# Mattel bike shocks? stallion bronco etc..



## markus

Hey guys, I Bought a Mattel stallion the other day, looked cool 

I redo vintage minibikes/minicycles and this sort of has that "look" so I thought it would be a nice addition to the fleet.

Anyway, I never saw one before, so I really didn't know what I was looking at. I thought it was correct but I now see that the shocks that are on it are definitely not right. Not sure what they are off of, maybe some moped or something like that. This explains the very stiff ride, while the seat looks comfy on this bike, it is definitely not! and these shocks don't help a bit!  

Don't see much about these bikes anywhere, am I going to be "up the creek" searching out a set of shocks?  Any leads on some shocks would be appreciated, or even ideas for other shocks that might not look to terribly out of place












markus


----------



## masonandrew

those look like the original or pretty close to it. I have 3 of the BRONCO bikes but the shocks on them are painted red on the top part and chrome on the bottom. I also have a pair of NOS shocks that have never been on a bike but are VERY PRICEY.  NOS parts (or ANY for that matter) are hard to find on these bikes. I have one that I am considering parting out and if/when I do I'll let you know, ok?


----------



## markus

masonandrew said:


> those look like the original or pretty close to it. I have 3 of the BRONCO bikes but the shocks on them are painted red on the top part and chrome on the bottom. I also have a pair of NOS shocks that have never been on a bike but are VERY PRICEY.  NOS parts (or ANY for that matter) are hard to find on these bikes. I have one that I am considering parting out and if/when I do I'll let you know, ok?

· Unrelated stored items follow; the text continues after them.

/-! ### Time and the sync state -/

/-- LISTEN_TIMEOUT: the founding (R10, R45), the arrival stamp of a frame in reception moved with it (R7), the next beacon
due (R57), the fresh offsets (R36) and the STATE record (R41); what else stands, the receiver too where no frame is in
reception. -/
def Obligations.ListenTimeoutFounds : Prop :=
  ∀ (c : Cfg) (s : State), s.src.inReset = false → s.cfg = some c → s.syc.state = .listen →
    s.syc.listenTimer = some 0 → 0 < c.cluster.bper → s.tbu.localClock.toNat + c.cluster.bper < 2 ^ 64 →
    ∃ t, exec .listenTimeout s = .next t ∧ t.tbu.clusterTime = s.tbu.localClock ∧
      t.tbu.localClock = s.tbu.localClock ∧ t.tbu.slewDebt = 0 ∧ t.tbu.hold = false ∧
      (∃ b, t.tbu.nextBoundary = some b ∧ IsNextBoundary c.cluster.bper s.tbu.localClock.toNat b.toNat) ∧
      (∃ d, t.syc.nextBeaconDue = some d ∧ IsNextDue c s.tbu.localClock.toNat d.toNat) ∧
      t.syc.state = .founding ∧ t.basis = .provisional ∧ t.syc.lastSynchronizing = some .founding ∧
      t.syc.listenTimer = none ∧ (t.syc.goodRounds = 0 ∧ t.syc.stableRounds = 0 ∧ t.syc.holdoverRounds = 0) ∧
      t.rdp.statePending = true ∧
      Recorded (stateRecord t .listen .founding .listenTimeout none) .state s t ∧
      (∀ n : Station, t.mbu.peers.get n = { s.mbu.peers.get n with freshOffset := none }) ∧
      (∀ l : LineNo, t.tlu.inputs.get l = { s.tlu.inputs.get l with lastEdge := none }) ∧
      (t.tbu.lastCorrection = s.tbu.lastCorrection ∧ t.tbu.minCorrection = s.tbu.minCorrection ∧
        t.tbu.maxCorrection = s.tbu.maxCorrection ∧ t.tbu.correctionCount = s.tbu.correctionCount ∧
        t.tbu.syncLossCount = s.tbu.syncLossCount) ∧
      ArrivalMoved s t ∧ t.lif.queue = s.lif.queue ∧ t.lif.slot = s.lif.slot ∧ t.lif.onLine = s.lif.onLine ∧
      t.lif.idleTimer = s.lif.idleTimer ∧ t.lif = { s.lif with receiver := t.lif.receiver } ∧
      t.tlu = { s.tlu with inputs := t.tlu.inputs } ∧ t.mbu = { s.mbu with peers := t.mbu.peers } ∧
      t.rdp = { s.rdp with flags := t.rdp.flags, statePending := true } ∧ t.amp = s.amp ∧ t.scu = s.scu ∧
      t.tge = s.tge ∧ t.src = s.src ∧ t.cfg = s.cfg

/-- The correction (R13): of the correction set, with fewer than four values, their mean rounded toward zero; with four
or more, the mean of what is left when one highest and one lowest value are discarded, in whatever order the values
stand; and its magnitude compared with MAXCORR gives the outcome (R11). The correction set (R12): in TENTATIVE the fresh
offset of every peer record without the foreign mark whose last reported state is not TENTATIVE; in SYNC, STABLE and
HOLDOVER the own 0 and the fresh offset of every MEMBER record; in the other states none. -/
def Obligations.CorrectionIsTheTrimmedMean : Prop :=
  trimmedMean [] = none ∧
  (∀ xs : List Int, 1 ≤ xs.length → xs.length ≤ 3 → trimmedMean xs = some (xs.sum.tdiv xs.length)) ∧
  (∀ (xs middle : List Int) (low high : Int), 2 ≤ middle.length → xs.Perm (low :: high :: middle) →
    (∀ x ∈ middle, low ≤ x ∧ x ≤ high) → low ≤ high → trimmedMean xs = some (middle.sum.tdiv middle.length)) ∧
  (∀ s : State,
    (s.syc.state = .tentative →
      correctionSet s = s.mbu.peers.toList.filterMap fun p =>
        if p.kind ≠ .self ∧ p.foreign = false ∧
            (p.reported = some .founding ∨ p.reported = some .sync ∨ p.reported = some .stable ∨
              p.reported = some .holdover) then p.freshOffset
        else none) ∧
    (s.syc.state = .sync ∨ s.syc.state = .stable ∨ s.syc.state = .holdover →
      correctionSet s = 0 :: s.mbu.peers.toList.filterMap fun p => if p.kind = .member then p.freshOffset else none) ∧
    (s.syc.state = .off ∨ s.syc.state = .listen ∨ s.syc.state = .founding ∨ s.syc.state = .clash →
      correctionSet s = [])) ∧
  ∀ (c : Cfg) (s : State),
    (trimmedMean (correctionSet s) = none → correctionOutcome c s = .none) ∧
    ∀ x, trimmedMean (correctionSet s) = some x →
      correctionOutcome c s = if x.natAbs ≤ c.cluster.maxCorr then .applied x else .exceeded x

sounds good to me! let me know if you are going to part the bike.  They don't have to be pretty, the chrome on this bike is definitely not perfect, but the bike (other than the shocks) appears to be correct and have all other parts and still somewhat visible embossed decals etc... 

Thanks a lot!


----------



## musclemaniac

Try here... Museum of Vintage V-RROOM!

http://www.vintagevrroom.com


----------